The disciples thought this was the end of the story. Every Jew in those days knew the Messiah was supposed to clean house and establish a kingdom that would last forever, which is why they asked Jesus right before his departure if he was going to restore the kingdom to Israel. We can think the same thing. Something’s not quite right with the world. There is a despair and decay and violence, and sometimes it seems evil is winning. We want God to come and clean house. We even expect it. Which is why we have to remember Jesus’ answer in the First Reading: “It is not for you to know the times or the seasons.” We can’t blame them. We all want results and tidy endings. They were still in such shock that the angels had to come and tell them, “why are you standing there?”

We’re often so guilty of the same thing because we don’t realize that Christ reaching the finish line doesn’t mean that the race is finished: we still have to cross the finish line. Jesus is just the first runner across.
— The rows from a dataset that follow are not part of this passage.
/-- Of all commands only FAS's, which is the kick, moves `LAST_RESET` of the Activity Watchdog (R24, R75, R97). -/
theorem command_actReset {by_ : Issuer} {w : BitVec 16} {s t : State} (hi : s.Inv) (h : command by_ w s = .next t) :
    t.actReset = s.actReset ∨ (by_ = .fas ∧ t.actReset = some s.now) := by
  obtain ⟨i, u, hd, hx, rfl⟩ := command_next h
  have hafter : (u.afterCommand by_).actReset = u.actReset := by cases by_ <;> rfl
  rw [hafter]
  rcases decodeCommand_ok hd with rfl | rfl | rfl | rfl | rfl
  · exact .inl (ownerCommand_actReset hx)
  · exact .inl (ownerCommand_actReset hx)
  · exact .inl (ownerCommand_actReset hx)
  · have hport : Port.commands .fas = .commands by_ := (decodeCommand_ok_iff.mp hd).2.1
    cases hport
    exact .inr ⟨rfl, execKick_actReset hx⟩
  · exact .inl (execCheck_actReset hi hx)

/-- A step leaves `LAST_RESET` of the Activity Watchdog as it is, or is a beacon's kick and sets it to `NOW` (R157). -/
def ResetOnlyByBeacon (s t : State) : Prop :=
  t.actReset = s.actReset ∨ (t.actReset = some s.now ∧ s.sync = .kick ∧ isBeacon s.cfg s.frm = true)

/-- FAS puts a word on the command port in its kick step on a beacon only (R124). -/
theorem command_resetOnlyByBeacon {by_ : Issuer} {w : BitVec 16} {s t : State} (hi : s.Inv)
    (he : enabled (.command by_ w) s = true) (h : command by_ w s = .next t) : ResetOnlyByBeacon s t := by
  rcases command_actReset hi h with hkept | ⟨rfl, hnow⟩
  · exact .inl hkept
  · simp only [enabled, Bool.and_eq_true, beq_iff_eq] at he
    obtain ⟨⟨-, hsync⟩, hbeacon⟩ := he
    exact .inr ⟨hnow, hsync, hbeacon⟩

/-- Every enabled step that stays in the run phase moves `LAST_RESET` of the Activity Watchdog by a beacon's kick only. -/
theorem perform_resetOnlyByBeacon {a : Act} {s t : State} (hi : s.Inv) (hrun : s.phase = .run)
    (he : enabled a s = true) (h : perform a s = .next t) (ht : t.phase = .run) : ResetOnlyByBeacon s t := by
  cases a with
  | command by_ w => exact command_resetOnlyByBeacon hi he h
  | schedCheck => exact command_resetOnlyByBeacon (by_ := .scheduler) hi he h
  | beaconCheck =>
    cases hb : isBeacon s.cfg s.frm with
    | true =>
      have hkick : command .fas (kickWord s.cfg) s = .next t := by rwa [perform, beaconCheck, if_pos hb] at h
      exact command_resetOnlyByBeacon hi (by rw [enabled, hb, Bool.and_true]; exact he) hkick
    | false => cases (beaconCheck_not_beacon hb).symm.trans h; exact .inl rfl
  | recv a => rcases recv_next h with ⟨f, o, w, -, -, rfl⟩ | ⟨es, -, rfl⟩ <;> exact .inl rfl
  | read n => obtain ⟨r, rfl⟩ := readField_next h; exact .inl rfl
  | regWrite idx v => obtain ⟨en, filt, id, rfl⟩ := writeReg_next h; exact .inl rfl
  | takeConfig p | configure ok => simp [enabled, hrun] at he
  | restart d => cases h; cases ht
  | tick | irq | waitTake | waitTimeout | waitPoll | write _ _ | endDispatch | regRead _ | pendRead | setMode _
  | setAutoUpdate _ | setGroundSpeed _ => cases h; exact .inl rfl

theorem step_resetOnlyByBeacon {s t : State} (hi : s.Inv) (hrun : s.phase = .run) (h : step s = .next t)
    (ht : t.phase = .run) : ResetOnlyByBeacon s t := by
  rcases step_cases h with ⟨a, rest, -, he, h⟩ | ⟨-, a, he, h⟩ | ⟨-, rfl⟩
  · exact perform_resetOnlyByBeacon (s := { s with script := rest }) (hi.reschedule rest s.drawCnt) hrun he h ht
  · exact perform_resetOnlyByBeacon (s := { s with drawCnt := s.drawCnt + 1 }) (hi.reschedule s.script (s.drawCnt + 1))
      hrun he h ht
  · exact .inl rfl
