-- ==== Sys2Proof/Machine/Performance.lean ====
section
/-! DEFINITION. The requests of the Performance Unit (01_performance_phases_and_the_house_condition.md). -/
namespace Sys2Proof.Machine

/-- A request that its phase does not accept (R4). -/
def inPhase (accepted : Bool) (block : State → State × Answer) (s : State) : State × Answer :=
  if accepted then block s else (s, refuse .wrongPhase)

/-- A change of the record with its reply. -/
def changed (cause : ClearanceCause) (new : House) (b : Body) (s : State) : State × Answer :=
  (changeHouse cause new s, done b)

/-- A refusal with INTERLOCK and the failing set, or else the block (R7, R174). -/
def interlocked (failed : List Interlock) (block : State → State × Answer) (s : State) : State × Answer :=
  if failed.isEmpty then block s else (s, ⟨.refused, .interlock failed⟩)

/-- The interlock of OPEN HOUSE and of RESUME into HOUSE_OPEN or INTERVAL (R10, R15). -/
def State.quietInterlock (s : State) : List Interlock :=
  failing [(.fireNotQuiet, s.fire.condition != .quiet)]

/-! ## Requests that move the phase -/

def configurationCompleteBlock (s : State) : State × Answer :=
  inPhase (s.house.phase == .unconfigured) (changed .cleared { s.house with phase := .dark } .empty) s

def execConfigurationComplete (port : Port) (s : State) : Answered :=
  takeRequest port (.configurationComplete port) configurationCompleteBlock s

/-- Every suppressed count becomes 0 (R9). -/
def Fire.clearSuppressed (f : Fire) : Fire := { f with zones := vmap (fun z => { z with suppressed := 0 }) f.zones }

def openPerformanceBlock (s : State) : State × Answer :=
  inPhase (s.house.phase == .dark)
    (fun s => changed .cleared s.house.opened .empty { s with fire := s.fire.clearSuppressed }) s

def execOpenPerformance (port : Port) (s : State) : Answered :=
  takeRequest port (.openPerformance port) openPerformanceBlock s

/-- Entering DARK (R17): the cancellation (R145) comes before the anchor events and the phase. -/
def enterDark (s : State) : State :=
  completeChange s.house .cleared showModeOff (({ s with house := s.house.darkened } : State).onCalls darkCancelAct)

def closePerformanceBlock (s : State) : State × Answer :=
  inPhase (s.house.phase == .preset) (fun s => (enterDark s, done .empty)) s

def execClosePerformance (port : Port) (s : State) : Answered :=
  takeRequest port (.closePerformance port) closePerformanceBlock s

def houseClosedBlock (s : State) : State × Answer :=
  inPhase (s.house.phase == .emptying) (fun s => (enterDark s, done .empty)) s

def execHouseClosed (port : Port) (s : State) : Answered :=
  takeRequest port (.houseClosed port) houseClosedBlock s

def openHouseBlock (s : State) : State × Answer :=
  inPhase (s.house.phase == .preset)
    (interlocked s.quietInterlock (changed .cleared (s.house.openedHouse s.clock) .empty)) s

def execOpenHouse (port : Port) (s : State) : Answered := takeRequest port (.openHouse port) openHouseBlock s

def goActBlock (s : State) : State × Answer :=
  inPhase (s.house.phase == .houseOpen || s.house.phase == .interval)
    (interlocked (s.goActInterlock (some (s.house.actNumber + 1)))
      (changed .consumed (s.house.actBegun s.clock) (.number (s.house.actNumber + 1)))) s

def execGoAct (port : Port) (s : State) : Answered := takeRequest port (.goAct port) goActBlock s

/-- The last act (R12). -/
def lastAct : Nat := 9

def endActBlock (final : Bool) (s : State) : State × Answer :=
  inPhase (s.house.phase == .act) (fun s =>
    if final then changed .cleared (s.house.closedByAct s.clock) .empty s
    else if s.house.actNumber = lastAct then (s, refuse .badNumber)
    else changed .cleared (s.house.intervalBegun s.clock s.params.interval) .empty s) s

def execEndAct (port : Port) (final : Byte) (s : State) : Answered :=
  takeRequest port (.endAct port final) (endActBlock (flagOf final)) s

def showStopBlock (s : State) : State × Answer :=
  inPhase s.house.phase.stoppable (changed .cleared (s.house.stopped .desk) .empty) s

def execShowStop (port : Port) (s : State) : Answered := takeRequest port (.showStop port) showStopBlock s

/-- RESUME (R15): STOPPED always holds a stop record (R1); without one there is no origin to return to (log 20). -/
def resumeBlock (s : State) : State × Answer :=
  match s.house.phase, s.house.stop with
  | .stopped, some r =>
    if r.origin = .act then
      interlocked (s.goActInterlock none) (changed .consumed s.house.resumedAct .empty) s
    else
      interlocked s.quietInterlock (changed .cleared (s.house.resumed r.origin) .empty) s
  | _, _ => (s, refuse .wrongPhase)

def execResume (port : Port) (s : State) : Answered := takeRequest port (.resume port) resumeBlock s

def endPerformanceBlock (s : State) : State × Answer :=
  inPhase (s.house.phase == .stopped) (changed .cleared (s.house.ended s.clock) .empty) s

def execEndPerformance (port : Port) (s : State) : Answered :=
  takeRequest port (.endPerformance port) endPerformanceBlock s

/-! ## Clearance (R5) -/

def giveClearanceBlock (s : State) : State × Answer :=
  inPhase (s.house.phase == .houseOpen || s.house.phase == .interval || s.house.phase == .stopped)
    (changed .given { s.house with clearance := .given } .empty) s

def execGiveClearance (port : Port) (s : State) : Answered :=
  takeRequest port (.giveClearance port) giveClearanceBlock s

def withdrawClearanceBlock (s : State) : State × Answer :=
  changed .withdrawn { s.house with clearance := .withheld } .empty s

def execWithdrawClearance (port : Port) (s : State) : Answered :=
  takeRequest port (.withdrawClearance port) withdrawClearanceBlock s

/-! ## The planned curtain up (R18, R19) -/

/-- The largest offset of SET PLANNED UP and of DELAY UP in seconds (R18, R19). -/
def plannedMax : Nat := 14400
def delayMax : Nat := 3600

def setPlannedUpBlock (n : Nat) (s : State) : State × Answer :=
  inPhase s.house.phase.plannable (fun s =>
    let m := min plannedMax n
    let value := satClock (s.clock + m * 10)
    (changeHouse .cleared (s.house.planned value) s, doneOrClamped (decide (m ≠ n)) (.clockValue value))) s

def execSetPlannedUp (port : Port) (seconds : Half) (s : State) : Answered :=
  takeRequest port (.setPlannedUp port seconds) (setPlannedUpBlock seconds.toNat) s

def delayUpBlock (n : Nat) (s : State) : State × Answer :=
  inPhase s.house.phase.plannable (fun s =>
    match s.house.anchors.plannedUp with
    | none => (s, refuse .notActive)
    | some old =>
      let m := clampNat 1 delayMax n
      let value := satClock (old + m * 10)
      (changeHouse .cleared (s.house.planned value) s, doneOrClamped (decide (m ≠ n)) (.clockValue value))) s

def execDelayUp (port : Port) (seconds : Half) (s : State) : Answered :=
  takeRequest port (.delayUp port seconds) (delayUpBlock seconds.toNat) s

/-! ## The interval (R21) and show mode (R22) -/

def extendIntervalBlock (n : Nat) (s : State) : State × Answer :=
  inPhase (s.house.phase == .interval) (fun s =>
    let m := clampNat 1 30 n
    let amount := s.house.extension m
    let new := s.house.extended amount
    (changeHouse .cleared new s,
      doneOrClamped (decide (m ≠ n) || decide (amount < intervalDs m)) (.countdown new.countdown new.anchors.intervalEnd))) s

def execExtendInterval (port : Port) (minutes : Byte) (s : State) : Answered :=
  takeRequest port (.extendInterval port minutes) (extendIntervalBlock minutes.toNat) s

def showModeBlock (on : Bool) (s : State) : State × Answer :=
  inPhase (s.house.phase == .act || s.house.phase == .interval)
    (changed .cleared { s.house with showMode := on } .empty) s

def execShowModeOn (port : Port) (s : State) : Answered := takeRequest port (.showModeOn port) (showModeBlock true) s

def execShowModeOff (port : Port) (s : State) : Answered := takeRequest port (.showModeOff port) (showModeBlock false) s

end Sys2Proof.Machine
end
We’re all in a race like an open marathon. Some run it, some walk it, some make it a family outing, but everyone is heading for the finish line. There are runners who train all year long, who’ve been running morning after morning, training for the hardest race of their life, striving to be the first across the finish line. In the race of life these runners are the saints, who suffered and sacrificed and beat their bodies into submission with their eyes fixed on the eternal prize. We all want to have that glory of blowing through the finish line tape. But we know to that there are those who have been longing for it, and at the end, battered, cramped, wheezing, just manage to drag themselves across. In this race getting across the finish line is what counts. The common denominator for all of us is that we have to set our sights on the finish line and keep moving. We shouldn’t wait for angels to come and ask us “why are you standing there?”

As we prepare over these next ten days for the Holy Spirit to be poured out on us on Pentecost Sunday, let’s ask the Spirit to show us that one thing in our lives that is an obstacle to uniting ourselves more closely to God; let’s ask the Spirit to help us pick up the pace in order to blow through the only finish line that really matters: eternity.

Readings: Acts 1:1–11; Psalm 47:2–3, 6–9; Ephesians 1:17–23; Mark 16:15–20. Author note: in some dioceses the Solemnity of the Ascension is celebrated on the Sunday before Pentecost Sunday instead of ten days before Pentecost, which is the traditional day for the solemnity. I have opted to reflect on the liturgy today, and on Sunday I’ll reflect on the Seventh Sunday of Easter.